REQUIREMENT
Those lines of the following listing which contain the string "this" should be returned.

DATA FOR PROCESSING
=-=-=-=-=

-- ==== Sys2Proof/Laws/Tick.lean ====
section
/-! SUPPORT. What one step of the block never does: the registers it only reads, the trace it only extends; and the
one induction over a run (R35, R31, R32, R37). -/
namespace Sys2Proof.Machine

/-- What the block keeps along every run: a property that each of its steps keeps. -/
theorem runToDone_induction {P : State → Prop} (h : ∀ s, s.busy = true → P s → P s.tick) (n : Nat) {s : State}
    (hs : P s) : P (runToDone n s) := by
  induction n generalizing s with
  | zero => exact hs
  | succ n ih =>
    cases hb : s.busy
    · rwa [runToDone_of_not_busy hb]
    · rw [runToDone_succ hb]
      exact ih (h s hb hs)

/-- `t` has the operands, the session and control registers, the configuration and the Host's fields of `s`, and a
trace that extends its trace. -/
structure Kept (s t : State) : Prop where
  a : t.a = s.a
  ackm : t.ackm = s.ackm
  autowait : t.autowait = s.autowait
  verbose : t.verbose = s.verbose
  cfg : t.cfg = s.cfg
  busUp : t.busUp = s.busUp
  host : t.host = s.host
  hostWaits : t.hostWaits = s.hostWaits
  hostRd : t.hostRd = s.hostRd
  tr : s.tr <+: t.tr

theorem Kept.refl (s : State) : Kept s s := ⟨rfl, rfl, rfl, rfl, rfl, rfl, rfl, rfl, rfl, List.prefix_rfl⟩

theorem Kept.trans {s t u : State} (h : Kept s t) (g : Kept t u) : Kept s u :=
  ⟨g.a.trans h.a, g.ackm.trans h.ackm, g.autowait.trans h.autowait, g.verbose.trans h.verbose, g.cfg.trans h.cfg,
    g.busUp.trans h.busUp, g.host.trans h.host, g.hostWaits.trans h.hostWaits, g.hostRd.trans h.hostRd,
    h.tr.trans g.tr⟩

/-- A record update of other fields, with `es` appended to the trace, keeps all this. -/
theorem Kept.of_append {s t : State} (es : List Event)
    (h : t.a = s.a ∧ t.ackm = s.ackm ∧ t.autowait = s.autowait ∧ t.verbose = s.verbose ∧ t.cfg = s.cfg ∧
      t.busUp = s.busUp ∧ t.host = s.host ∧ t.hostWaits = s.hostWaits ∧ t.hostRd = s.hostRd ∧ t.tr = s.tr ++ es) :
    Kept s t := by
  obtain ⟨h1, h2, h3, h4, h5, h6, h7, h8, h9, h10⟩ := h
  exact ⟨h1, h2, h3, h4, h5, h6, h7, h8, h9, h10 ▸ List.prefix_append _ _⟩

/-- A record update of other fields keeps all this. -/
theorem Kept.of_eq {s t : State}
    (h : t.a = s.a ∧ t.ackm = s.ackm ∧ t.autowait = s.autowait ∧ t.verbose = s.verbose ∧ t.cfg = s.cfg ∧
      t.busUp = s.busUp ∧ t.host = s.host ∧ t.hostWaits = s.hostWaits ∧ t.hostRd = s.hostRd ∧ t.tr = s.tr) :
    Kept s t := Kept.of_append [] (by simpa using h)

/-! ### The named operations -/

theorem kept_fbPut (s : State) (x : Nat) (bs : List Byte) : Kept s (s.fbPut x bs) := .of_eq (by simp)
theorem kept_xmPut (s : State) (x : Nat) (bs : List Byte) : Kept s (s.xmPut x bs) := .of_eq (by simp)
theorem kept_toPh (s : State) (p : Phase) : Kept s (s.toPh p) := .of_eq (by simp)
theorem kept_toDs (s : State) (d : DState) : Kept s (s.toDs d) := .of_eq (by simp)
theorem kept_emit (s : State) (e : Event) : Kept s (s.emit e) := .of_append [e] (by simp)
theorem kept_setSelect (s : State) (b : Bool) : Kept s (s.setSelect b) := .of_append [.setSel b] (by simp)
theorem kept_busReset (s : State) : Kept s s.busReset := .of_append [.busReset] (by simp)
theorem kept_sampled (s : State) : Kept s s.sampled := .of_append [.rdRdy s.nextReady] (by simp)
theorem kept_endOp (s : State) (v : Byte) : Kept s (s.endOp v) := .of_append (s.diagEvents v) (by simp)
theorem kept_failWith (s : State) (k : ResultKind) : Kept s (s.failWith k) := kept_endOp s _
theorem kept_loadSpin (s : State) (b : Bound) : Kept s (s.loadSpin b) := by
  obtain ⟨x, h⟩ := loadSpin_eq s b
  exact h ▸ .of_eq (by simp)
theorem kept_transfer (s : State) (off n : Nat) : Kept s (s.transfer off n) := by
  unfold State.transfer
  split
  · exact .refl s
  · exact .of_append _ ⟨rfl, rfl, rfl, rfl, rfl, rfl, rfl, rfl, rfl, rfl⟩
theorem kept_exchangeError (s : State) (k : ResultKind) : Kept s (s.exchangeError k) :=
  (kept_busReset s).trans (.of_eq (by simp [State.exchangeError]))
theorem kept_putFields (s : State) (fs : List (Nat × List Byte)) : Kept s (s.putFields fs) := by
  unfold State.putFields
  induction fs generalizing s with
  | nil => exact .refl s
  | cons f fs ih => exact (kept_fbPut s _ _).trans (ih _)
theorem kept_classifyAs (s : State) (v : Variant) (len : Byte) (id : Word16) : Kept s (s.classifyAs v len id) :=
  .of_append _ ⟨rfl, rfl, rfl, rfl, rfl, rfl, rfl, rfl, rfl, rfl⟩

/-! ### The steps -/

theorem kept_startWait (s : State) (id : Word16) (tmo : Byte) : Kept s (s.startWait id tmo) := by
  unfold State.startWait
  split
  · exact .trans (.of_eq (by simp)) (kept_failWith _ _)
  · exact .of_eq (by simp)
theorem kept_startBuild (s : State) (len : Nat) (id : Word16) : Kept s (s.startBuild len id) :=
  (kept_fbPut s _ _).trans (kept_toDs _ _)
theorem kept_confirmWait (s : State) : Kept s s.confirmWait := by
  unfold State.confirmWait
  split
  · exact kept_startWait s _ _
  · exact kept_endOp s _
theorem kept_sreqWait (s : State) : Kept s s.sreqWait := by
  unfold State.sreqWait
  split
  · exact kept_startWait s _ _
  · exact kept_endOp s _
theorem kept_withStatus {s ok : State} (len soff : Nat) (h : Kept s ok) : Kept s (s.withStatus len soff ok) := by
  unfold State.withStatus
  split
  · exact (kept_busReset s).trans (kept_failWith _ _)
  · split
    · exact h
    · exact kept_endOp s _
theorem kept_nextChunk (s : State) : Kept s s.nextChunk := .of_eq (by simp [State.nextChunk])
theorem kept_afsendxNext (s : State) : Kept s s.afsendxNext := by
  unfold State.afsendxNext
  split
  · exact .of_eq (by simp)
  · split
    · exact kept_confirmWait s
    · exact kept_nextChunk s
theorem kept_afretrxNext (s : State) (len : Nat) : Kept s (s.afretrxNext len) := by
  unfold State.afretrxNext
  split
  · exact (kept_busReset s).trans (kept_failWith _ _)
  · split
    · exact kept_endOp s _
    · exact (kept_xmPut s _ _).trans (kept_nextChunk _)
theorem kept_afterStatus (s : State) (len : Nat) : Kept s (s.afterStatus len) := by
  unfold State.afterStatus
  split
  · exact kept_sreqWait s
  · exact kept_confirmWait s
  · exact kept_afsendxNext s
  · exact kept_afretrxNext s len
  · exact kept_endOp s _
theorem kept_respond (s : State) (len : Nat) : Kept s (s.respond len) := kept_withStatus _ _ (kept_afterStatus s len)
theorem kept_afterExchange (s : State) : Kept s s.afterExchange := by
  unfold State.afterExchange
  split
  · exact kept_toDs s _
  · split
    · split
      · exact kept_toDs s _
      · exact kept_sreqWait s
    · exact kept_toDs s _
    · exact kept_toDs s _
    · exact kept_toDs s _
    · exact kept_endOp s _
theorem kept_validateStep (s : State) : Kept s s.validateStep := by
  unfold State.validateStep
  split
  · split
    · exact kept_failWith s _
    · exact kept_startBuild s _ _
  · exact kept_startWait s _ _
  · split
    · exact kept_failWith s _
    · exact kept_startBuild s _ _
  · split
    · exact kept_failWith s _
    · exact .trans (.of_eq (by simp)) (kept_startBuild _ _ _)
  · split
    · exact kept_failWith s _
    · exact .trans (.of_eq (by simp)) (kept_startBuild _ _ _)
  · exact kept_failWith s _
theorem kept_matched (s : State) (len : Nat) : Kept s (s.matched len) := by
  unfold State.matched
  split
  · exact kept_withStatus _ _ (kept_endOp s _)
  · exact kept_withStatus _ _ (kept_endOp s _)
  · exact kept_endOp s _
theorem kept_afterClassify (s : State) (len : Byte) (id : Word16) : Kept s (s.afterClassify len id) := by
  unfold State.afterClassify
  split
  · split
    · exact kept_matched s _
    · exact kept_toDs s _
  · split
    · exact kept_endOp s _
    · exact .refl s
theorem kept_interpret (s : State) (v : Variant) (len : Byte) (id : Word16) : Kept s (s.interpret v len id) :=
  (kept_classifyAs s v len id).trans (kept_afterClassify _ len id)
theorem kept_buildRequest (s : State) (len : Byte) : Kept s (s.buildRequest len) :=
  ((kept_fbPut s 0 [len, msb s.cfg.cid.afDataRequest, lsb s.cfg.cid.afDataRequest]).trans
    (kept_fbPut _ hdr (s.requestPayload (len.toNat - requestFixed)))).trans
      (.of_eq ⟨rfl, rfl, rfl, rfl, rfl, rfl, rfl, rfl, rfl, rfl⟩)
theorem kept_buildSendExt (s : State) : Kept s s.buildSendExt := by
  have h := (kept_fbPut s 0 [BitVec.ofNat 8 s.cfg.schema.sendExt.fixed, msb s.cfg.cid.afDataRequestExt,
    lsb s.cfg.cid.afDataRequestExt]).trans (kept_putFields _ s.sendExtFields)
  unfold State.buildSendExt State.putHeader
  revert h
  generalize State.putFields _ _ = u
  exact fun h => h.trans (.of_eq (by simp))
theorem kept_buildStore (s : State) (len : Byte) : Kept s (s.buildStore len) :=
  (kept_fbPut s _ _).trans ((kept_putFields _ _).trans (kept_toDs _ _))
theorem kept_buildRetrieve (s : State) : Kept s s.buildRetrieve :=
  (kept_fbPut s _ _).trans ((kept_putFields _ _).trans (kept_toDs _ _))
theorem kept_buildStep (s : State) : Kept s s.buildStep := by
  unfold State.buildStep
  split
  · exact kept_toDs s _
  · split
    · exact kept_buildRequest s _
    · exact kept_buildSendExt s
    · exact kept_buildStore s _
    · exact kept_buildRetrieve s
    · exact kept_toDs s _
theorem kept_sampleStep (s : State) : Kept s s.sampleStep := (kept_sampled s).trans (kept_toDs _ _)
theorem kept_delayStep (s : State) : Kept s s.delayStep := by
  unfold State.delayStep
  split
  · exact (kept_emit s (.delay s.cfg.pollMs)).trans (.trans (.of_eq (by simp)) (kept_failWith _ _))
  · exact (kept_emit s (.delay s.cfg.pollMs)).trans (.of_eq (by simp))
theorem kept_chunkStep (s : State) : Kept s s.chunkStep := by
  unfold State.chunkStep
  split
  · exact kept_startBuild s _ _
  · exact kept_startBuild s _ _
  · exact kept_failWith s _
theorem kept_directStep (s : State) : Kept s s.directStep := by
  unfold State.directStep
  split
  · exact (kept_sampled s).trans (.trans (.of_eq (by simp)) (kept_endOp _ _))
  · exact kept_interpret s _ _ _
  · exact kept_failWith s _
theorem kept_pollStart (s : State) : Kept s s.pollStart :=
  (kept_fbPut s 0 [0#8, 0#8, 0#8]).trans
    (.trans (.of_eq (t := { s.zeroHeader with expv := false }) (by simp [State.zeroHeader]))
      ((kept_setSelect _ _).trans (kept_toPh _ _)))
theorem kept_requestStart (s : State) : Kept s s.requestStart := by
  unfold State.requestStart
  split
  · exact kept_exchangeError s _
  · exact .trans (.of_eq (by simp)) ((kept_setSelect _ _).trans (kept_toPh _ _))
theorem kept_exchangeStep (s : State) : Kept s s.exchangeStep := by
  unfold State.exchangeStep
  split
  · exact kept_pollStart s
  · exact kept_requestStart s
theorem kept_awaitStep (s : State) (level : Bool) (b : Bound) (next : Phase) (k : ResultKind) :
    Kept s (s.awaitStep level b next k) := by
  unfold State.awaitStep
  split
  · exact (kept_sampled s).trans (kept_toPh _ _)
  · split
    · exact kept_sampled s
    · split
      · exact (kept_sampled s).trans (.trans (.of_eq (by simp)) (kept_exchangeError _ _))
      · exact (kept_sampled s).trans (.of_eq (by simp))
theorem kept_sendStep (s : State) : Kept s s.sendStep :=
  (kept_transfer s _ _).trans ((kept_fbPut _ _ _).trans ((kept_toPh _ _).trans (kept_loadSpin _ _)))
theorem kept_headerReceived (s : State) : Kept s s.headerReceived := by
  unfold State.headerReceived
  split
  · exact kept_exchangeError s _
  · split
    · exact (kept_setSelect s _).trans (kept_toPh _ _)
    · exact kept_toPh s _
theorem kept_payloadStep (s : State) : Kept s s.payloadStep :=
  (kept_transfer s _ _).trans ((kept_setSelect _ _).trans (kept_toPh _ _))
theorem kept_completeStep (s : State) : Kept s s.completeStep := by
  unfold State.completeStep
  split
  · exact kept_exchangeError s _
  · exact (kept_toPh s _).trans (kept_afterExchange _)

/-- One step of the block, whatever it does. -/
theorem kept_tick (s : State) : Kept s s.tick := by
  unfold State.tick
  split
  · unfold State.idlePhaseStep
    split
    · exact kept_directStep s
    · exact kept_validateStep s
    · exact kept_buildStep s
    · exact kept_exchangeStep s
    · exact kept_respond s _
    · exact kept_sampleStep s
    · exact kept_exchangeStep s
    · exact kept_interpret s _ _ _
    · exact kept_delayStep s
    · exact kept_chunkStep s
    · exact kept_endOp s _
  · exact (kept_toPh s _).trans (kept_loadSpin _ _)
  · exact kept_awaitStep s _ _ _ _
  · exact kept_sendStep s
  · exact kept_awaitStep s _ _ _ _
  · exact (kept_transfer s _ _).trans (kept_headerReceived _)
  · exact kept_payloadStep s
  · exact kept_completeStep s
  · exact (kept_toPh s _).trans (kept_failWith _ _)

/-- A whole run. -/
theorem kept_runToDone (n : Nat) (s : State) : Kept s (runToDone n s) :=
  runToDone_induction (P := Kept s) (fun t _ h => h.trans (kept_tick t)) n (.refl s)

end Sys2Proof.Machine
end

=-=-=-=-=

YOUR RESPONSE
/-- A record update of other fields, with `es` appended to the trace, keeps all this. -/
/-- A record update of other fields keeps all this. -/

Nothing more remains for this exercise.